Directions
Write out every line exactly, from the first line of the records below through the line that contains "< (s.gr hdr.gt).toNat))".

Saved data entries:
☆ ☆ ☆ ☆ ☆ ☆ ☆
/-! ### Copy commands, synchronisation, digests, the grammar engine -/

/-- The entry that a command puts into the buffer. -/
def entry (s : State) (hdr : CmdHdr) (kind : CmdKind) (dst src idx : Side) (flag : Option Side) (ord : Ord) (split : BitVec 4) : CeEntry :=
  { id := s.serial, seq := hdr.seq, stream := s.at.2, kind := kind, dst := dst, src := src, idx := idx, flag := flag
    pred := if hdr.aft then (s.myCore.ce.reverse.find? fun x => x.seq = hdr.pred).map (·.id) else none
    req := if hdr.gt = 0 then s.now + 1 else (s.gr hdr.gt).toNat, timed := hdr.gt ≠ 0, strict := s.strictCmd 0 hdr.gt
    ord := ord, ford := false, split := split, st := .queued, base := 0, el := 0, sub := 0, ev := 0, m := 0, nextAt := 0
    prog := 0, outstanding := 0, idxBuf := [], dataBuf := [], landBuf := [], flagSent := false, foHeld := false, pushed := s.tick, born := s.now, noticed := false }
/-- What a queued command needs, beside its checks and its reach. -/
def queues (s : State) (hdr : CmdHdr) (streams : List StreamId) (flg only : Bool) (gs : List G) (hs : List H) : Bool :=
  s.mayIssue { t := 0, streams := streams, reads := (hdr.gt :: gs).map keyG ++ hs.map keyH }
    && (s.myCore.timed || hdr.gt = 0 && !only) && !(s.myCore.timed && flg) && decide (s.myCore.ce.length < 64)
    && (!s.timedAt 0 || hdr.gt ≠ 0) && (!s.strictCmd 0 hdr.gt || decide (s.tick < (s.gr hdr.gt).toNat))
    && s.myCore.ce.all fun x => x.seq ≠ hdr.seq
def reach (s : State) (self : Bool) (e : CeEntry) : Bool := (!self || (s.selfLap 0 e).isNone) && (s.overlap 0 e).isNone
def copying (i : StreamId) : State := st i [(1, 0x1000), (2, 0x2000), (3, 64), (4, 1), (5, 0x3000), (6, 8), (7, 64)]
def hdr0 : CmdHdr := ⟨false, 0, 9, false, 0⟩
/-- A command of a timed launch with its requested tick in G8. -/
def hdrT : CmdHdr := ⟨false, 8, 9, true, 9⟩
def sending (i : StreamId) : State := timed i [(1, 0x1000), (3, 64), (8, 6000)]

theorem witness_CopyCommandsAreQueued :
    (let s := copying .a
     let o : CpyOp := ⟨hdr0, 0, 2, 1, 0, false, 1, 2, 3, ⟨true, 2, 6⟩⟩
     let p := s.cpyPush o
     queues s o.hdr [.a, .w] o.flag.flg false ([o.gdo, o.gso, o.gv, o.gshape] ++ flagGs o.flag) ([o.hd, o.hs] ++ flagHs o.flag) = true
     ∧ (p.vals ++ [p.shape] ++ p.handles ++ p.align).all (·.isNone) = true
     ∧ reach s true (entry s o.hdr (.cpy 64) (s.side o.hd 0x1000) (s.side o.hs 0x2000) noSide (s.flagSide o.flag) .relaxed 0) = true)
    ∧ (let s := copying .a
       let o : CpyAccOp := ⟨hdr0, 0, .relaxed, 2, .packed 1 2, false, 1, 4, 0, 0, 0, 0, false, ⟨false, 0, 0⟩⟩
       let p := s.accPush o .iadd32
       queues s o.hdr [.a, .w] false false ([o.gdo, o.gv] ++ [2]) ([o.hd] ++ [1]) = true ∧ (p.vals ++ p.handles ++ p.align).all (·.isNone) = true
       ∧ reach s false (entry s o.hdr (.acc .iadd32 1 0 none false false) (s.side 2 0x1000) (s.side 1 0x2000) noSide none .relaxed 0) = true) := by
  decide +kernel
theorem witness_CopyCommandsAreQueued_others :
    (let s := copying .w
     (s.useChk 0 1 1 [kMem, kGen] pR (s.srcSpace 0 false) 0x2000).isNone = true ∧ (alignIssue 0x2000).isNone = true
     ∧ (countChk 64 3 1 65536).isNone = true ∧ (s.spanChk 0 1 0 [kMem] pW (s.ownSpad 0) 0x1000 0 (64 * 4 : Nat)).isNone = true ∧ (s.idxChk 0 1 0x3000 64).isNone = true
     ∧ (s.useChk 0 2 0 [kMem] pW (s.dstSpace 0 false) 0x1000).isNone = true
     ∧ (s.spanChk 0 2 0 [kMem] pR (s.dstSpace 0 false) 0x1000 0 (8 : Nat)).isNone = true ∧ ((s.myCore.hreg 2).alignAt 0x1000 8).isNone = true
     ∧ queues s hdr0 [.a, .w] false false [1, 2, 3, 5] [1, 2, 1] = true)
    ∧ (let s := sending .w
       queues s hdrT [.w] false true [1, 3] [1] = true ∧ (slotChk (s.gr 3) 3 0).isNone = true
       ∧ (s.spanChk 0 1 1 [kMem] pR (s.ownSpad 0) 0x1000 0 (64 : Nat)).isNone = true
       ∧ reach s false (entry s hdrT (.send 11 63 0 64) noSide (s.side 1 0x1000) noSide none .relaxed 0) = true)
    ∧ queues (sending .a) hdrT [.a] false true [1, 3] [1] = true
    ∧ (let s := copying .w
       (countChk (s.gr 3) 3 1 4096).isNone = true ∧ (s.spanChk 0 2 0 [kMem] pW (s.anySpace 0) 0x1000 0 (64 : Nat)).isNone = true) := by
  decide +kernel

/-- R266: a copy is put into the buffer with its number and its length. -/
theorem test_cpy : (run1 (.cpy 0 ⟨hdr0, 0, 2, 1, 0, false, 1, 2, 3, ⟨true, 2, 6⟩⟩) (copying .a)).map (fun t => t.myCore.ce.map fun e => (e.seq, e.kind)) = some [(9, .cpy 64)] := by
  decide +kernel
/-- R276, R278: a flag in a timed launch and a `send` in a free one are MODE. -/
theorem test_cpy_mode : (run1 (.send 0 ⟨hdr0, 1, 1, 3, 0, 0, 0⟩) (copying .w)).map (·.me.trapCause) = some 0x0A
    ∧ (run1 (.send 0 ⟨hdrT, 1, 1, 3, 11, 63, 0⟩) (sending .w)).map (fun t => t.myCore.ce.map fun e => (e.req, e.kind)) = some [(6000, .send 11 63 0 64)] := by
  decide +kernel

/-- A queued command with the number 9. -/
def cmd (i : StreamId) (kind : CmdKind) (so do_ : Nat) (st : EntState := .queued) : CeEntry :=
  { id := 40, seq := 9, stream := i, kind := kind, dst := ⟨mkHandle true 0 3 (spadOf 0) 15 0 0 0x300000, 0, do_, false⟩
    src := ⟨mkHandle true 0 3 0x40000000 15 0x40000000 0 0x100000, 0x40000000, so, false⟩, idx := noSide, flag := none, pred := none
    req := 900, timed := false, strict := false, ord := .relaxed, ford := false, split := 0, st := st, base := 0, el := 0, sub := 0, ev := 0
    m := 1, nextAt := 1000, prog := 0, outstanding := 0, idxBuf := [], dataBuf := [], landBuf := [], flagSent := false, foHeld := false, pushed := 4900, born := 900, noticed := false }
def buffered (i : StreamId) (e : CeEntry) (g : Sparse DWord := []) : State := st i g fun k => { k with ce := [e] }
/-- A shape record at 0x1000 of the scratchpad: INT8, one dimension of 64 elements, tile rows of 64 (R104, R105). -/
def shaping : State := { copying .w with mem := Memory.write [] (spadOf 0 + 0x1000) (leBytes 8 0x4001000105 ++ leBytes 8 64 ++ leBytes 8 0 ++ leBytes 8 1) }
theorem witness_CopyWaitsResultsAndShapes :
    (copying .w).mayIssue { t := 0, streams := [.a, .w] } = true ∧ (∀ e ∈ (buffered .w (cmd .a (.cpy 64) 0 0)).myCore.ce, e.seq ≠ 8)
    ∧ (∀ e ∈ (buffered .w (cmd .a (.cpy 64) 0 0)).myCore.ce, e.stream ≠ (buffered .w (cmd .a (.cpy 64) 0 0)).at.2)
    ∧ (st .a [] fun k => { k with rfA := [(1000, 5), (1001, 6)] }).myCore.rf .a = (1000, 5) :: [(1001, 6)]
    ∧ (copying .w).mayIssue { t := 0, streams := [.a, .w], priv := true, reads := [keyG 7, keyG 4, keyG 1, keyH 1] } = true
    ∧ ((copying .w).spanChk 0 1 1 [kMem] pR ((copying .w).ownSpad 0) 0x1000 0 64).isNone = true ∧ (copying .w).uncorr (spadOf 0 + 0x1000) 64 = none
    ∧ shapeStatus (dwords 8 ((copying .w).load (spadOf 0 + 0x1000) 64)) ≠ 0 ∧ shapeStatus (dwords 8 (shaping.load (spadOf 0 + 0x1000) 64)) = 0 := by
  decide +kernel
/-- R287: `shpset` of a legal record gives 0, of zeros the number of the first check that fails, 2. -/
theorem test_shpset : gAfter (.shpset 0 ⟨false, 7, 1, 1, 4, 3⟩) shaping 3 = some 0 ∧ gAfter (.shpset 0 ⟨false, 7, 1, 2, 4, 3⟩) shaping 3 = some 2 := by
  decide +kernel
theorem witness_SynchronisationAndDigestRequests :
    let s := st .w [(1, 0x10), (2, 64), (3, 0x20001)]
    ((s.syncChk 4).isNone = true ∧ s.mayIssue { t := 0, streams := [.w], reads := [keyH 4] } = true
      ∧ (∀ e ∈ s.myCore.ce, e.stream ≠ s.at.2) ∧ s.me.retireAt < s.now ∧ s.mayIssue { t := 0, streams := [.w], reads := [keyH 4, keyG 3] } = true
      ∧ ((s.gr 3).toNat % 4 ≠ 3 ∧ s.gr 3 &&& ~~~0xFFFF0003 = 0) ∧ s.mayIssue { t := 0, streams := [.w], reads := [keyH 4, keyG 1, keyG 2] } = true)
    ∧ s.mayIssue { t := 0, streams := [.c, .w] } = true ∧ s.mayIssue { t := 0, streams := [.c, .w], reads := [keyG 1, keyG 2, keyH 1] } = true
    ∧ (s.myCore.session 3).regions.length < 64 ∧ (s.spanChk 0 1 1 [kMem] pR (s.anySpace 0) 0x10 0 64).isNone = true ∧ s.myCore.dgRun = none
    ∧ (s.myCore.session 3).marked = false ∧ (s.spanChk 0 1 0 [kMem] pW (s.ownOrHbm 0) 0x10 0 48).isNone = true := by
  decide +kernel
/-- C of core 0 with operands of the grammar engine, and GE context 5 bound without a grammar. -/
def ge (g : Sparse DWord) : State := { st .c g with ge := [(5, { GeCtx.idle with bound := true, nogr := true })] }
def gh : GeHdr := ⟨false, 0, 1, 6⟩
theorem witness_GrammarCommandsAreHandedOver :
    let s := ge [(1, 5), (2, 0x1000), (3, 0x2000), (4, 64)]
    s.mayIssue { t := 0, streams := [.c], reads := (0 :: 1 :: [(2 : G), 3, 4]).map keyG ++ [(1 : H), 2].map keyH } = true
    ∧ (s.myCore.timed = false ∧ s.myCore.c.qSucc.used < 16) ∧ (s.geCmds.filter (·.core = 0)).length < 8
    ∧ ((s.geCtx 5).bound = true ∧ (s.geCtx 5).ctx = s.myCore.ctx)
    ∧ (s.spanChk 0 2 0 [kMem] (pR + pW) (s.hbmSpace 0) 0x1000 0 (0x43000 : Nat)).isNone = true ∧ (alignIssue 0x1000 4096).isNone = true
    ∧ (s.spanChk 0 2 1 [kMem] pR (s.pkgSpace 0) 0x2000 0 64).isNone = true ∧ (s.spanChk 0 1 0 [kMem] pW (s.ownSpad 0) 0x1000 0 (0 : Nat)).isNone = true
    ∧ (s.filterChk 2).isNone = false ∧ ((ge [(1, 0x803F800000)]).filterChk 1).isNone = true ∧ (s.spanChk 0 1 1 [kMem] pR (s.ownSpad 0) 0x2000 0 (512 * 64 : Nat)).isNone = true
    ∧ (s.hUse 0 1 0 [kMem] pR (s.ownSpad 0) (s.gr 3)).isNone = true := by decide +kernel
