-- ==== Sys2Proof/Config.lean ====
section
/-! DEFINITION. The configuration of an instance (spec/00_scope.md section 3, R6 to R14), as plain data, and the one
free value the model draws. Every value is OPEN in the spec or has a default there; a claim is over every
configuration (log 6). -/

namespace Sys2Proof

/-- Four bytes in the order the parameter lists them (spec/00_scope.md R9, spec/20_memory.md R63). -/
structure VersionTuple where
  v0 : Byte
  v1 : Byte
  v2 : Byte
  v3 : Byte
deriving DecidableEq, Repr

/-- The bytes of a tuple, in order. -/
abbrev VersionTuple.toList (v : VersionTuple) : List Byte := [v.v0, v.v1, v.v2, v.v3]

/-- One row of the step table of a checksum. -/
structure CkRow where
  state  : Half
  byte   : Byte
  result : Half
deriving DecidableEq, Repr

/-- The command codes (spec/00_scope.md R12). -/
structure CommandCodes where
  assignEid  : Byte
  getEid     : Byte
  getVersion : Byte
  getTypes   : Byte
deriving DecidableEq, Repr

/-- PRESUMED (log 17): the default codes of spec/00_scope.md R12, which the spec takes from general knowledge. -/
def CommandCodes.default : CommandCodes :=
  { assignEid := 0x01, getEid := 0x02, getVersion := 0x04, getTypes := 0x05 }

/-- The implementation parameters of an instance (spec/00_scope.md R6 to R13): "fixed for the life of an instance, read
by the rules, never written". -/
structure Config where
  /-- `BUF_CAP` (R6). -/
  bufCap : Nat
  /-- `EVENT_ENABLED` (R7). -/
  eventEnabled : Bool
  /-- `EVT_CAP` (R8). -/
  evtCap : Nat
  /-- `VER_CTRL` (R9). -/
  verCtrl : VersionTuple
  /-- `VER_BASE` (R9). -/
  verBase : VersionTuple
  /-- `ALT_VERSION` (R9). -/
  altVersion : Option VersionTuple
  /-- `SUPPORTED_TYPES`, of length `K` (R10). -/
  supportedTypes : List Byte
  /-- `CK_SEED` (R11). -/
  ckSeed : Half
  /-- `CK_STEP` (R11): the rows at which it differs from the illustrative step of spec/40_checksum.md R124. Every total
  function of R11 has such a table (log 7). -/
  ckTable : List CkRow
  /-- The four command codes (R12). -/
  codes : CommandCodes
  /-- `CC_UNSUPPORTED` (R13). -/
  ccUnsupported : Byte
deriving DecidableEq, Repr

/-- The test configuration TC of spec/92_eei_decisions.md D43 and spec/95_test_vectors.md section 1. DESIGN CHOICE
(log 6): the configuration of State.reset; no claim rests on it. -/
def Config.tc : Config :=
  { bufCap := 32, eventEnabled := true, evtCap := 32
    verCtrl := ⟨0xF1, 0xF3, 0xF1, 0x00⟩, verBase := ⟨0xF1, 0xF3, 0xF0, 0x00⟩, altVersion := none
    supportedTypes := [0x00], ckSeed := 0xFFFF, ckTable := []
    codes := CommandCodes.default, ccUnsupported := 0x05 }

/-- The free values: `freeByte n` is the n-th value drawn. DESIGN CHOICE (log 9): used where spec/43_control_commands.md
R182 stores `w - 3` in one byte and `w - 3` is above 255, for which the spec states no byte. It has no body, so nothing
constrains it. -/
opaque Config.freeByte : Nat → Byte

end Sys2Proof
end

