-- ==== Sys2Proof/WellFormed.lean ====
section
/-! DEFINITION. Which instructions are well formed. The operands of every constructor have the width of their field, so
one check is left: the default command row stands for the codes that are none of the four (spec/30_encoding.md R91). -/

namespace Sys2Proof

/-- The code is one of the four commands of spec/00_scope.md R12. -/
def CommandCodes.names (codes : CommandCodes) (code : Byte) : Bool :=
  code == codes.assignEid || code == codes.getEid || code == codes.getVersion || code == codes.getTypes

/-- "The four values must be distinct" (spec/00_scope.md R12). -/
def CommandCodes.distinct (codes : CommandCodes) : Bool :=
  codes.assignEid != codes.getEid && codes.assignEid != codes.getVersion && codes.assignEid != codes.getTypes &&
    codes.getEid != codes.getVersion && codes.getEid != codes.getTypes && codes.getVersion != codes.getTypes

/-- Well-formedness under the command codes of an instance. -/
def Instr.wf (codes : CommandCodes) : Instr → Bool
  | .init => true
  | .update _ _ => true
  | .drain _ => true
  | .pktavail => true
  | .isctrl => true
  | .isalt => true
  | .process _ => true
  | .ignore => true
  | .enq _ => true
  | .evqempty => true
  | .cmdAssignEid _ _ => true
  | .cmdGetEid => true
  | .cmdGetVersion _ => true
  | .cmdGetTypes => true
  | .cmdUnsupported code => !codes.names code
  | .sof => true
  | .esc7e => true
  | .esc7d => true
  | .reservedHostAB _ => true
  | .reservedHostCF _ => true

end Sys2Proof
end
☆ ☆ ☆ ☆ ☆ ☆ ☆
Response to the task
/-! ### Copy commands, synchronisation, digests, the grammar engine -/

/-- The entry that a command puts into the buffer. -/
def entry (s : State) (hdr : CmdHdr) (kind : CmdKind) (dst src idx : Side) (flag : Option Side) (ord : Ord) (split : BitVec 4) : CeEntry :=
  { id := s.serial, seq := hdr.seq, stream := s.at.2, kind := kind, dst := dst, src := src, idx := idx, flag := flag
    pred := if hdr.aft then (s.myCore.ce.reverse.find? fun x => x.seq = hdr.pred).map (·.id) else none
    req := if hdr.gt = 0 then s.now + 1 else (s.gr hdr.gt).toNat, timed := hdr.gt ≠ 0, strict := s.strictCmd 0 hdr.gt
    ord := ord, ford := false, split := split, st := .queued, base := 0, el := 0, sub := 0, ev := 0, m := 0, nextAt := 0
    prog := 0, outstanding := 0, idxBuf := [], dataBuf := [], landBuf := [], flagSent := false, foHeld := false, pushed := s.tick, born := s.now, noticed := false }
/-- What a queued command needs, beside its checks and its reach. -/
def queues (s : State) (hdr : CmdHdr) (streams : List StreamId) (flg only : Bool) (gs : List G) (hs : List H) : Bool :=
  s.mayIssue { t := 0, streams := streams, reads := (hdr.gt :: gs).map keyG ++ hs.map keyH }
    && (s.myCore.timed || hdr.gt = 0 && !only) && !(s.myCore.timed && flg) && decide (s.myCore.ce.length < 64)
    && (!s.timedAt 0 || hdr.gt ≠ 0) && (!s.strictCmd 0 hdr.gt || decide (s.tick < (s.gr hdr.gt).toNat))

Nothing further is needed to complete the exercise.